» REQUIREMENT
State how many lines in the listing below include the word "lanes", and add nothing besides the number.

» DATA IN THIS EXERCISE
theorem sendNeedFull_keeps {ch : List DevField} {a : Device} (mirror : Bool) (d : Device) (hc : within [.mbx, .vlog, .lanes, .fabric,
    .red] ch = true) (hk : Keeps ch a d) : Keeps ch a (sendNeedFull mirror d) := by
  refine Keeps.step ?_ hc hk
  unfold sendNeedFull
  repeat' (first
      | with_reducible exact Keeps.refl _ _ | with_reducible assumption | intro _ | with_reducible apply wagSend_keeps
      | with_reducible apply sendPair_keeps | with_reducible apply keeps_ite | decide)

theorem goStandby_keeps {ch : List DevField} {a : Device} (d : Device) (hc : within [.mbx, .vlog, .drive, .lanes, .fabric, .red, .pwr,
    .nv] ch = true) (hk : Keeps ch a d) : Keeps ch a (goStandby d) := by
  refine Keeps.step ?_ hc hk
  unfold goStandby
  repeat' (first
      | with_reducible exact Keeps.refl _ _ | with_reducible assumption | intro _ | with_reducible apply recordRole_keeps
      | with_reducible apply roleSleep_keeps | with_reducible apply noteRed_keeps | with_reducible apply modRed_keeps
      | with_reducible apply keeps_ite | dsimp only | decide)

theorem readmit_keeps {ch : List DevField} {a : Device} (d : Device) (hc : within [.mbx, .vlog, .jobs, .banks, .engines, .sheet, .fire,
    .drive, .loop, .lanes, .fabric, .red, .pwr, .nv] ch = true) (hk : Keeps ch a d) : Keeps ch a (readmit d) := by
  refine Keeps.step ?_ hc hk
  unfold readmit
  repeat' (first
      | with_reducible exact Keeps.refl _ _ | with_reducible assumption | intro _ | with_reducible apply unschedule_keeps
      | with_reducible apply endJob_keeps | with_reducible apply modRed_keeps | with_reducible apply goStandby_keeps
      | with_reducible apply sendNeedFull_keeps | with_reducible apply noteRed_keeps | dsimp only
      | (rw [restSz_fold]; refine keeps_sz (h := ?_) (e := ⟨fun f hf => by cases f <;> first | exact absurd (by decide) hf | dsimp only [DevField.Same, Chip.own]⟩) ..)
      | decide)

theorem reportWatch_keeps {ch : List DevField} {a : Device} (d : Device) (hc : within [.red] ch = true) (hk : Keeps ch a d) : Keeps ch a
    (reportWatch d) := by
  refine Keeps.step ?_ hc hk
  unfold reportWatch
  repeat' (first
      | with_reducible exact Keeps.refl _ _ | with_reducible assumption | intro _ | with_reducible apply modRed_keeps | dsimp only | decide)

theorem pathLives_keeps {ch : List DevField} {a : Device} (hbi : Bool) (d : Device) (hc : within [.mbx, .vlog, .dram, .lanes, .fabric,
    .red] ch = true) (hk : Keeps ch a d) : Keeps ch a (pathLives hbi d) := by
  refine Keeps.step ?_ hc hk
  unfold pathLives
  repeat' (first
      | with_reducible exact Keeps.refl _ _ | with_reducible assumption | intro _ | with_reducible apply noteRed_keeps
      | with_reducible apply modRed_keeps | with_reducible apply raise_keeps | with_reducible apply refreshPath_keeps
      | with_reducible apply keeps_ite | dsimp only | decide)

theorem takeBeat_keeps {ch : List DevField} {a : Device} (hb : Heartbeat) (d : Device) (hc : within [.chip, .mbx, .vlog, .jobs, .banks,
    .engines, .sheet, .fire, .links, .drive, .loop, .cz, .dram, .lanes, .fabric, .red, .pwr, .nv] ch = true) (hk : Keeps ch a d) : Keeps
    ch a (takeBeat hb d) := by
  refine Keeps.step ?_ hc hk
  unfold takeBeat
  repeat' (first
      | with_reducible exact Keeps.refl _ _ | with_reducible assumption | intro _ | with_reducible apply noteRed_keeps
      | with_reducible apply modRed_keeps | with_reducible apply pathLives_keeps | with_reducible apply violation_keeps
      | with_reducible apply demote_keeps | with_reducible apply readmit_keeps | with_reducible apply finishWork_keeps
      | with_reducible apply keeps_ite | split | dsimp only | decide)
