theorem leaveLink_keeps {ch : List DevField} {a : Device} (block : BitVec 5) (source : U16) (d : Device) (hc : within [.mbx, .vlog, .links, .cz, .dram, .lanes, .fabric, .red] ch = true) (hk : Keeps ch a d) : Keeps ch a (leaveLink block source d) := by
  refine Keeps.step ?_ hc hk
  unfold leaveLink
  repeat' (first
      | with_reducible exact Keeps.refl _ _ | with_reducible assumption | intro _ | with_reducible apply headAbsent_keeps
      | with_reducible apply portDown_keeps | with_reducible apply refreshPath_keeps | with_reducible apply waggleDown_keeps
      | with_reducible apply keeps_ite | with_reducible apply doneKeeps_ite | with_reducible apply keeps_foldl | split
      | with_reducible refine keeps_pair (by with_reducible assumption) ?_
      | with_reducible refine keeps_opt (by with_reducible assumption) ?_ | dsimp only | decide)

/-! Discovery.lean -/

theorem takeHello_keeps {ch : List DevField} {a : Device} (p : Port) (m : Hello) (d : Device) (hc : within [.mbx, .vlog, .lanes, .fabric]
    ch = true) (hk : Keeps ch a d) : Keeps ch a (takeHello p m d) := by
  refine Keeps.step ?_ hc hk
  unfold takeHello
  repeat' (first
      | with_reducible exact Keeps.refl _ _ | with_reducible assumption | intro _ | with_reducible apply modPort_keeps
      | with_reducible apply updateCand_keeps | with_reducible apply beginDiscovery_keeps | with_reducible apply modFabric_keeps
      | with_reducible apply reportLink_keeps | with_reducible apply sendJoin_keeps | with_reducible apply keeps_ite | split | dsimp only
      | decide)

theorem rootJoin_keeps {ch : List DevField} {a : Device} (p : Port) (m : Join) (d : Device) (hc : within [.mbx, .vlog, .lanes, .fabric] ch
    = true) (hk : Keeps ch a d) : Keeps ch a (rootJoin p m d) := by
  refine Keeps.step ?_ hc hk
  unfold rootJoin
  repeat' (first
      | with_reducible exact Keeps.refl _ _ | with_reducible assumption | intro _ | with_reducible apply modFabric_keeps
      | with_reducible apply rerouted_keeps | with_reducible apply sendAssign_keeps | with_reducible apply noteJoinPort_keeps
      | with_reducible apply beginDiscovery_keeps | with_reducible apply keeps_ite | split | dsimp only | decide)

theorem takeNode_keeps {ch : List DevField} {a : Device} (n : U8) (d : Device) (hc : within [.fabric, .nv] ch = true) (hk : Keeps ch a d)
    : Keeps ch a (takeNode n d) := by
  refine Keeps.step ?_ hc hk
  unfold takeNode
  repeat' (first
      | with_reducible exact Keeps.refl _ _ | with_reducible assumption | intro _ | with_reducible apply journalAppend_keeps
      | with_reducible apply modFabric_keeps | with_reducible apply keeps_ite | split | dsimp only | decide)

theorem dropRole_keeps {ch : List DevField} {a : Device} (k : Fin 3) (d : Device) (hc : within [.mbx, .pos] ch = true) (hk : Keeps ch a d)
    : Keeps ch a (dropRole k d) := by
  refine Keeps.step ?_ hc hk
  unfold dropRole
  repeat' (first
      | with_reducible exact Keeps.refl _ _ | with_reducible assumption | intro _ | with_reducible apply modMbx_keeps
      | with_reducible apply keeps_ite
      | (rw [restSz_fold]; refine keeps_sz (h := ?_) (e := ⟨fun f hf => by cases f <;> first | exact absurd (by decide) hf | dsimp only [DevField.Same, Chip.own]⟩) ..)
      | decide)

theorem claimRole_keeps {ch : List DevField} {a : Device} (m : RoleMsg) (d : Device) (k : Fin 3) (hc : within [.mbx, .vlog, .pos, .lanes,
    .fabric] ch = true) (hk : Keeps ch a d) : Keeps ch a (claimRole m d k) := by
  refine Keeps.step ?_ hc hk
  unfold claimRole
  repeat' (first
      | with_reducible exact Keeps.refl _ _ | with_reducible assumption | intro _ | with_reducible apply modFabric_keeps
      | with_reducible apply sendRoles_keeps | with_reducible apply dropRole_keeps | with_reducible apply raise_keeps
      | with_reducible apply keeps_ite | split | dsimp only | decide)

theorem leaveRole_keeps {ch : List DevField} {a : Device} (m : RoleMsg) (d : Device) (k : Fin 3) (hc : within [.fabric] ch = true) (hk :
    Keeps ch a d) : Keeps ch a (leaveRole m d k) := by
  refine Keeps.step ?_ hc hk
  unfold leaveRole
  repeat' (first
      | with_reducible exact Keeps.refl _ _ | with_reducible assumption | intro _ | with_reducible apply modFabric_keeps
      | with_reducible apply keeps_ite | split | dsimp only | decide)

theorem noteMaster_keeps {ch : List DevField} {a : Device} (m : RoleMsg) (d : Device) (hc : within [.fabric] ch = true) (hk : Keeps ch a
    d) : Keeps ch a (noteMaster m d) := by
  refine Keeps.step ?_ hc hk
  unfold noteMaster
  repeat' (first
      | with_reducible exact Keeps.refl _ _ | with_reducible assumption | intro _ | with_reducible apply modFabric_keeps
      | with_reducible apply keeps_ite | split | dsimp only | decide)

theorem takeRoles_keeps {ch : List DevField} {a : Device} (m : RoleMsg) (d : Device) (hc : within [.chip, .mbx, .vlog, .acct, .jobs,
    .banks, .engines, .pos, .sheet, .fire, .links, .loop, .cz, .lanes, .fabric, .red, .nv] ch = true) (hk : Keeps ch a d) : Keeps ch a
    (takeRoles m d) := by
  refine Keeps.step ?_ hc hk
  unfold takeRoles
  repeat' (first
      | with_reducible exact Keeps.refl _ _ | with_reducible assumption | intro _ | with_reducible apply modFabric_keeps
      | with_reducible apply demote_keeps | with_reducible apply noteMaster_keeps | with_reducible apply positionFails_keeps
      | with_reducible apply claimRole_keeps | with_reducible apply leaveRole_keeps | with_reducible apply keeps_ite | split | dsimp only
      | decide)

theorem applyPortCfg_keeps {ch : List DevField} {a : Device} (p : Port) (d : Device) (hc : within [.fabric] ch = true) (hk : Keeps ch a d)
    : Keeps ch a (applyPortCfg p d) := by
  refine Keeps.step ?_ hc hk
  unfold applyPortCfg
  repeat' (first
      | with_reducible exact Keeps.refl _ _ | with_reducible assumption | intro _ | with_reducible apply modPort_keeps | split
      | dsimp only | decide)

» REPLY TO THE EXERCISE
10